# Remis Rooflights



## pomme1 (May 19, 2005)

I have an Auto-Trail with a large RemiTop rooflight. I need to remove the inner frame to gain access to the blind mechanism. Does anyone have any idea how it comes off? It's obviously clipped on in some way as it's the last piece to be fitted during installation, but I can see no visible fixings, even looking from the top with the rooflight open. If anyone has a copy of the fitting instructions, that would be even better.

Thanks in anticipation.


----------



## rolyk (Aug 24, 2007)

The frame surround is held in place with a plastic ball and socket. The ball is on a short stalk on the frame and the socket on the main housing. The frame surround just pulls off in a downward direction.

Roly


----------



## Chudders (Jul 5, 2008)

I had an Autotrail but not sure what make the roof blind was.
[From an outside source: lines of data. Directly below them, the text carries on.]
-- ==== Sys2Proof/Machine/RegDefs.lean ====
section
/-! DEFINITION. The register fields of the W1's pages, one definition per field of the spec's register tables
(offset, bits, access type of Table 0-5, update class of R11, reset value, stated range of R395), and the fields of each page. -/

namespace Sys2Proof.Machine

/-- The pages of Tables 15-16 and 15-17. `cal` is the tile page of calibration, `calg` the global one. -/
inductive Page where
  | arr | num | eng | bsn | seq | rtr | cal
  | sec | int | err | clk | rst | lic | ld | stw | csd | pwr | thm | calg | net | aqd | pci
  deriving DecidableEq, Repr

/-- The block code of Tables 15-16 and 15-17. -/
def Page.code : Page → Nat
  | .arr => 0x20 | .num => 0x21 | .eng => 0x22 | .bsn => 0x23 | .seq => 0x24 | .rtr => 0x25 | .cal => 0x26
  | .sec => 0x01 | .int => 0x02 | .err => 0x03 | .clk => 0x04 | .rst => 0x05 | .lic => 0x06 | .ld => 0x07 | .stw => 0x08
  | .csd => 0x09 | .pwr => 0x0A | .thm => 0x0B | .calg => 0x0C | .net => 0x0D | .aqd => 0x0E | .pci => 0x0F

/-- A tile page (CAPS.TILE of Table 15-5). -/
def Page.isTile (p : Page) : Bool := 0x20 ≤ p.code

/-- Table 0-5. -/
inductive Access where
  | rw | ro | wo | w1c | rwl
  deriving DecidableEq, Repr

/-- The update classes of R11: static, boundary, live. -/
inductive UpdClass where
  | s | b | l
  deriving DecidableEq, Repr

/-- The range that a field's description states (R395). -/
inductive Range where
  | any
  | span (lo hi : Nat)
  | pos (ok : List Nat)
  deriving DecidableEq, Repr

/-- One field of a register, or of a set of `cnt` like registers `stride` bytes apart. `rst i` is the reset value of
the `i`-th; `perFn` marks a field of which each PCI Express function has its own copy. -/
structure Fld where
  page : Page
  off : Nat
  cnt : Nat
  stride : Nat
  hi : Nat
  lo : Nat
  acc : Access
  rst : Nat → Nat
  upd : UpdClass
  rng : Range
  perFn : Bool

def Fld.width (f : Fld) : Nat := f.hi - f.lo + 1
/-- The byte offset in its page of the `i`-th register that holds the field. -/
def Fld.offset (f : Fld) (i : Nat) : Nat := f.off + f.stride * i
/-- The one number under which State holds the `i`-th field of a page copy (`inst`: the tile of a tile page, the
function of a per-function field, else 0). -/
def Fld.key (f : Fld) (inst i : Nat) : Nat := ((f.page.code * 65536 + inst) * 4096 + f.offset i) * 32 + f.lo
/-- R395: the value lies in the stated range. -/
def Range.ok (r : Range) (v : Nat) : Bool :=
  match r with
  | .any => true
  | .span lo hi => decide (lo ≤ v) && decide (v ≤ hi)
  | .pos l => l.contains v

/-! The common page header (Table 15-5); the fields of a global page are kept per function (R396). -/

/-- 15 [15-5] `CTRL.SHADOW_VIEW`: reads of B-class fields return the shadow (R12) -/
def HDR_SHADOW_VIEW (p : Page) : Fld :=
  { page := p, off := 0x10, cnt := 1, stride := 4, hi := 0, lo := 0, acc := .rw, rst := fun _ => 0, upd := .l, rng := .any, perFn := !p.isTile }
/-- 15 [15-5] `ERR_STATUS.WRITE_REFUSED`: a write was refused (R10, R11) -/
def HDR_WRITE_REFUSED (p : Page) : Fld :=
  { page := p, off := 0x18, cnt := 1, stride := 4, hi := 0, lo := 0, acc := .w1c, rst := fun _ => 0, upd := .l, rng := .any, perFn := !p.isTile }
/-- 15 [15-5] `ERR_STATUS.INJECTED`: an injection of R392 has been consumed -/
def HDR_INJECTED (p : Page) : Fld :=
  { page := p, off := 0x18, cnt := 1, stride := 4, hi := 2, lo := 2, acc := .w1c, rst := fun _ => 0, upd := .l, rng := .any, perFn := !p.isTile }
/-- 15 [15-5] `ERR_MASK.MASK`: bit n masks ERR_STATUS bit n from aggregation (R390) -/
def HDR_ERR_MASK (p : Page) : Fld :=
  { page := p, off := 0x1C, cnt := 1, stride := 4, hi := 2, lo := 0, acc := .rw, rst := fun _ => 0, upd := .l, rng := .any, perFn := !p.isTile }
/-- 15 [15-5] `ERR_INJECT.KIND`: error injection (R392) -/
def HDR_ERR_INJECT (p : Page) : Fld :=
  { page := p, off := 0x20, cnt := 1, stride := 4, hi := 7, lo := 0, acc := .rwl, rst := fun _ => 0, upd := .l, rng := .any, perFn := false }
/-- 15 [15-5] `ERR_COUNT.COUNT`: writes refused or discarded; saturates -/
def HDR_ERR_COUNT (p : Page) : Fld :=
  { page := p, off := 0x24, cnt := 1, stride := 4, hi := 31, lo := 0, acc := .rw, rst := fun _ => 0, upd := .l, rng := .any, perFn := !p.isTile }
def Page.headerFields (p : Page) : List Fld :=
  [HDR_SHADOW_VIEW p, HDR_WRITE_REFUSED p, HDR_INJECTED p, HDR_ERR_MASK p, HDR_ERR_INJECT p, HDR_ERR_COUNT p]



/-- 02 [2-21] `ARR_BANK_CFG0_BSTATE`: bank state, coded as in Table 2-4 -/
def ARR_BANK_CFG0_BSTATE : Fld :=
  { page := .arr, off := 0x100, cnt := 9, stride := 0x100, hi := 28, lo := 26, acc := .ro, rst := fun _ => 0, upd := .l, rng := .any, perFn := false }

/-- 02 [2-21] `ARR_BANK_CFG1_BSTATE`: bank state, coded as in Table 2-4 -/
def ARR_BANK_CFG1_BSTATE : Fld :=
  { page := .arr, off := 0x104, cnt := 9, stride := 0x100, hi := 28, lo := 26, acc := .ro, rst := fun _ => 0, upd := .l, rng := .any, perFn := false }

/-- 02 [2-21] `ARR_BANK_CFG0_STREAM`: 1: stream bank; WRB accepted -/
def ARR_BANK_CFG0_STREAM : Fld :=
  { page := .arr, off := 0x100, cnt := 9, stride := 0x100, hi := 25, lo := 25, acc := .rw, rst := fun _ => 0, upd := .s, rng := .any, perFn := false }

/-- 02 [2-21] `ARR_BANK_CFG1_STREAM`: 1: stream bank; WRB accepted -/
def ARR_BANK_CFG1_STREAM : Fld :=
  { page := .arr, off := 0x104, cnt := 9, stride := 0x100, hi := 25, lo := 25, acc := .rw, rst := fun _ => 0, upd := .s, rng := .any, perFn := false }

/-- 02 [2-21] `ARR_BANK_CFG0_DEGRADED`: 1: a remap under R53 is in progress -/
def ARR_BANK_CFG0_DEGRADED : Fld :=
  { page := .arr, off := 0x100, cnt := 9, stride := 0x100, hi := 24, lo := 24, acc := .ro, rst := fun _ => 0, upd := .l, rng := .any, perFn := false }

/-- 02 [2-21] `ARR_BANK_CFG1_DEGRADED`: 1: a remap under R53 is in progress -/
def ARR_BANK_CFG1_DEGRADED : Fld :=
  { page := .arr, off := 0x104, cnt := 9, stride := 0x100, hi := 24, lo := 24, acc := .ro, rst := fun _ => 0, upd := .l, rng := .any, perFn := false }

/-- 02 [2-21] `ARR_BANK_CFG0_CMODE`: converter mode (Table 2-3) -/
def ARR_BANK_CFG0_CMODE : Fld :=
  { page := .arr, off := 0x100, cnt := 9, stride := 0x100, hi := 17, lo := 16, acc := .rw, rst := fun _ => 3, upd := .s, rng := .any, perFn := false }

/-- 02 [2-21] `ARR_BANK_CFG1_CMODE`: converter mode (Table 2-3) -/
def ARR_BANK_CFG1_CMODE : Fld :=
  { page := .arr, off := 0x104, cnt := 9, stride := 0x100, hi := 17, lo := 16, acc := .rw, rst := fun _ => 3, upd := .s, rng := .any, perFn := false }

/-- 02 [2-21] `ARR_BANK_CFG0_WFMT`: 0: W4; 1: W3; 2: W2; 3: WT; 4–7 reserved -/
def ARR_BANK_CFG0_WFMT : Fld :=
  { page := .arr, off := 0x100, cnt := 9, stride := 0x100, hi := 12, lo := 10, acc := .rw, rst := fun _ => 0, upd := .s, rng := (.span 0 3), perFn := false }

/-- 02 [2-21] `ARR_BANK_CFG1_WFMT`: 0: W4; 1: W3; 2: W2; 3: WT; 4–7 reserved -/
def ARR_BANK_CFG1_WFMT : Fld :=
  { page := .arr, off := 0x104, cnt := 9, stride := 0x100, hi := 12, lo := 10, acc := .rw, rst := fun _ => 0, upd := .s, rng := (.span 0 3), perFn := false }

/-- 02 [2-22] `ARR_CLIP_CTRL_CLIP_THRESH`: clipped conversions per MVM allowed before trouble; 0 to 1,023 -/
def ARR_CLIP_CTRL_CLIP_THRESH : Fld :=
  { page := .arr, off := 0x108, cnt := 9, stride := 0x100, hi := 9, lo := 0, acc := .rw, rst := fun _ => 4, upd := .b, rng := .any, perFn := false }

/-- 02 [2-23] `ARR_CLIP_LAST_COUNT`: clipped conversions in the last MVM; saturates at 65,535 -/
def ARR_CLIP_LAST_COUNT : Fld :=
  { page := .arr, off := 0x10c, cnt := 9, stride := 0x100, hi := 15, lo := 0, acc := .ro, rst := fun _ => 0, upd := .l, rng := .any, perFn := false }

/-- 02 [2-23] `ARR_CLIP_TOTAL_TOTAL`: clipped conversions since reset; saturates; software writes 0 to clear -/
def ARR_CLIP_TOTAL_TOTAL : Fld :=
  { page := .arr, off := 0x110, cnt := 9, stride := 0x100, hi := 31, lo := 0, acc := .rw, rst := fun _ => 0, upd := .l, rng := .any, perFn := false }

/-- 02 [2-24] `ARR_SPARE_MAP_P1_ROWS`: spare rows in use, plane 1, 0–8 -/
def ARR_SPARE_MAP_P1_ROWS : Fld :=
  { page := .arr, off := 0x114, cnt := 9, stride := 0x100, hi := 31, lo := 28, acc := .ro, rst := fun _ => 0, upd := .l, rng := .any, perFn := false }

/-- 02 [2-24] `ARR_SPARE_MAP_P0_ROWS`: spare rows in use, plane 0, 0–8 -/
def ARR_SPARE_MAP_P0_ROWS : Fld :=
  { page := .arr, off := 0x114, cnt := 9, stride := 0x100, hi := 27, lo := 24, acc := .ro, rst := fun _ => 0, upd := .l, rng := .any, perFn := false }

/-- 02 [2-24] `ARR_SPARE_MAP_P1_GROUPS`: spare converter groups in use, plane 1, 0–4 -/
def ARR_SPARE_MAP_P1_GROUPS : Fld :=
  { page := .arr, off := 0x114, cnt := 9, stride := 0x100, hi := 23, lo := 21, acc := .ro, rst := fun _ => 0, upd := .l, rng := .any, perFn := false }

/-- 02 [2-24] `ARR_SPARE_MAP_P0_GROUPS`: spare converter groups in use, plane 0, 0–4 -/
def ARR_SPARE_MAP_P0_GROUPS : Fld :=
  { page := .arr, off := 0x114, cnt := 9, stride := 0x100, hi := 20, lo := 18, acc := .ro, rst := fun _ => 0, upd := .l, rng := .any, perFn := false }

/-- 02 [2-24] `ARR_SPARE_MAP_SPARE_ARRAY`: 1: this logical array is served by the spare array -/
def ARR_SPARE_MAP_SPARE_ARRAY : Fld :=
  { page := .arr, off := 0x114, cnt := 9, stride := 0x100, hi := 15, lo := 15, acc := .ro, rst := fun _ => 0, upd := .l, rng := .any, perFn := false }

/-- 02 [2-25] `ARR_TROUBLE_CLIP_GROUP`: converter group (0–127) of the first clip in the most recent MVM that clipped -/
def ARR_TROUBLE_CLIP_GROUP : Fld :=
  { page := .arr, off := 0x118, cnt := 9, stride := 0x100, hi := 23, lo := 16, acc := .ro, rst := fun _ => 0, upd := .l, rng := .any, perFn := false }

/-- 02 [2-25] `ARR_TROUBLE_SPLIT_CLIP`: a clip in split form (R51) -/
def ARR_TROUBLE_SPLIT_CLIP : Fld :=
  { page := .arr, off := 0x118, cnt := 9, stride := 0x100, hi := 4, lo := 4, acc := .w1c, rst := fun _ => 0, upd := .l, rng := .any, perFn := false }

/-- 02 [2-25] `ARR_TROUBLE_WB_MISMATCH`: a WRB read-back mismatch (R46) -/
def ARR_TROUBLE_WB_MISMATCH : Fld :=
  { page := .arr, off := 0x118, cnt := 9, stride := 0x100, hi := 3, lo := 3, acc := .w1c, rst := fun _ => 0, upd := .l, rng := .any, perFn := false }

/-- 02 [2-25] `ARR_TROUBLE_NOVF`: narrow accumulator overflow trouble -/
def ARR_TROUBLE_NOVF : Fld :=
  { page := .arr, off := 0x118, cnt := 9, stride := 0x100, hi := 2, lo := 2, acc := .w1c, rst := fun _ => 0, upd := .l, rng := .any, perFn := false }

/-- 02 [2-25] `ARR_TROUBLE_CLIP`: clipping trouble (R49) -/
def ARR_TROUBLE_CLIP : Fld :=
  { page := .arr, off := 0x118, cnt := 9, stride := 0x100, hi := 1, lo := 1, acc := .w1c, rst := fun _ => 0, upd := .l, rng := .any, perFn := false }

/-- 02 [2-25] `ARR_TROUBLE_REFUSED`: a command to this array was refused (R40) -/
def ARR_TROUBLE_REFUSED : Fld :=
  { page := .arr, off := 0x118, cnt := 9, stride := 0x100, hi := 0, lo := 0, acc := .w1c, rst := fun _ => 0, upd := .l, rng := .any, perFn := false }

/-- 02 [2-26] `ARR_TCFG_OFMT`: output format: 0: A8; 1: A4 -/
def ARR_TCFG_OFMT (k : Nat) : Fld :=
  { page := .arr, off := 0x120 + 4 * k, cnt := 9, stride := 0x100, hi := 26, lo := 26, acc := .rw, rst := fun _ => 0, upd := .b, rng := .any, perFn := false }

/-- 02 [2-26] `ARR_TCFG_GATED`: 1: gated activation over column pairs -/
def ARR_TCFG_GATED (k : Nat) : Fld :=
  { page := .arr, off := 0x120 + 4 * k, cnt := 9, stride := 0x100, hi := 25, lo := 25, acc := .rw, rst := fun _ => 0, upd := .b, rng := .any, perFn := false }

/-- 02 [2-26] `ARR_TCFG_ACT_TBL`: activation table 0–3 -/
def ARR_TCFG_ACT_TBL (k : Nat) : Fld :=
  { page := .arr, off := 0x120 + 4 * k, cnt := 9, stride := 0x100, hi := 24, lo := 23, acc := .rw, rst := fun _ => 0, upd := .b, rng := .any, perFn := false }

/-- 02 [2-26] `ARR_TCFG_ACT_EN`: 1: stage T7 in use -/
def ARR_TCFG_ACT_EN (k : Nat) : Fld :=
  { page := .arr, off := 0x120 + 4 * k, cnt := 9, stride := 0x100, hi := 22, lo := 22, acc := .rw, rst := fun _ => 0, upd := .b, rng := .any, perFn := false }

/-- 02 [2-26] `ARR_TCFG_POOL_OP`: 00: none; 01: maximum; 10: mean; 11: reserved -/
def ARR_TCFG_POOL_OP (k : Nat) : Fld :=
  { page := .arr, off := 0x120 + 4 * k, cnt := 9, stride := 0x100, hi := 21, lo := 20, acc := .rw, rst := fun _ => 0, upd := .b, rng := (.span 0 2), perFn := false }

/-- 02 [2-26] `ARR_TCFG_POOL_SIZE`: group of 2, 4, 8 or 16 outputs -/
def ARR_TCFG_POOL_SIZE (k : Nat) : Fld :=
  { page := .arr, off := 0x120 + 4 * k, cnt := 9, stride := 0x100, hi := 19, lo := 18, acc := .rw, rst := fun _ => 0, upd := .b, rng := .any, perFn := false }

/-- 02 [2-26] `ARR_TCFG_CSCALE_EN`: 1: per-column output scale in T6 -/
def ARR_TCFG_CSCALE_EN (k : Nat) : Fld :=
  { page := .arr, off := 0x120 + 4 * k, cnt := 9, stride := 0x100, hi := 17, lo := 17, acc := .rw, rst := fun _ => 0, upd := .b, rng := .any, perFn := false }

/-- 02 [2-26] `ARR_TCFG_BIAS_EN`: 1: per-column bias in T6 -/
def ARR_TCFG_BIAS_EN (k : Nat) : Fld :=
  { page := .arr, off := 0x120 + 4 * k, cnt := 9, stride := 0x100, hi := 16, lo := 16, acc := .rw, rst := fun _ => 0, upd := .b, rng := .any, perFn := false }

/-- 02 [2-26] `ARR_TCFG_PRED`: predictor register 0–15 for T9 -/
def ARR_TCFG_PRED (k : Nat) : Fld :=
  { page := .arr, off := 0x120 + 4 * k, cnt := 9, stride := 0x100, hi := 15, lo := 12, acc := .rw, rst := fun _ => 0, upd := .b, rng := .any, perFn := false }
I had to tighten the spring on the blind. There are covers on each of the four sides which just spring off with a little help from a flat blade. This reveals the screws holding the mechanism in place. I removed this, and tightned the roller spring and replaced
Dave


----------



## rolyk (Aug 24, 2007)

Re-reading my post I should have made it clearer that the ball and socket fixings are spaced at intervals around the perimeter. They rely on friction to hold the one piece surround frame in position.

One other point to bear in mind that, if the crank handle is currently correctly positioned to "park", it is worth taping it in position so that when you reassemble it remains in the correct orientation.

Roly


----------



## pomme1 (May 19, 2005)

Thanks to both of you for your help. Problem solved!


----------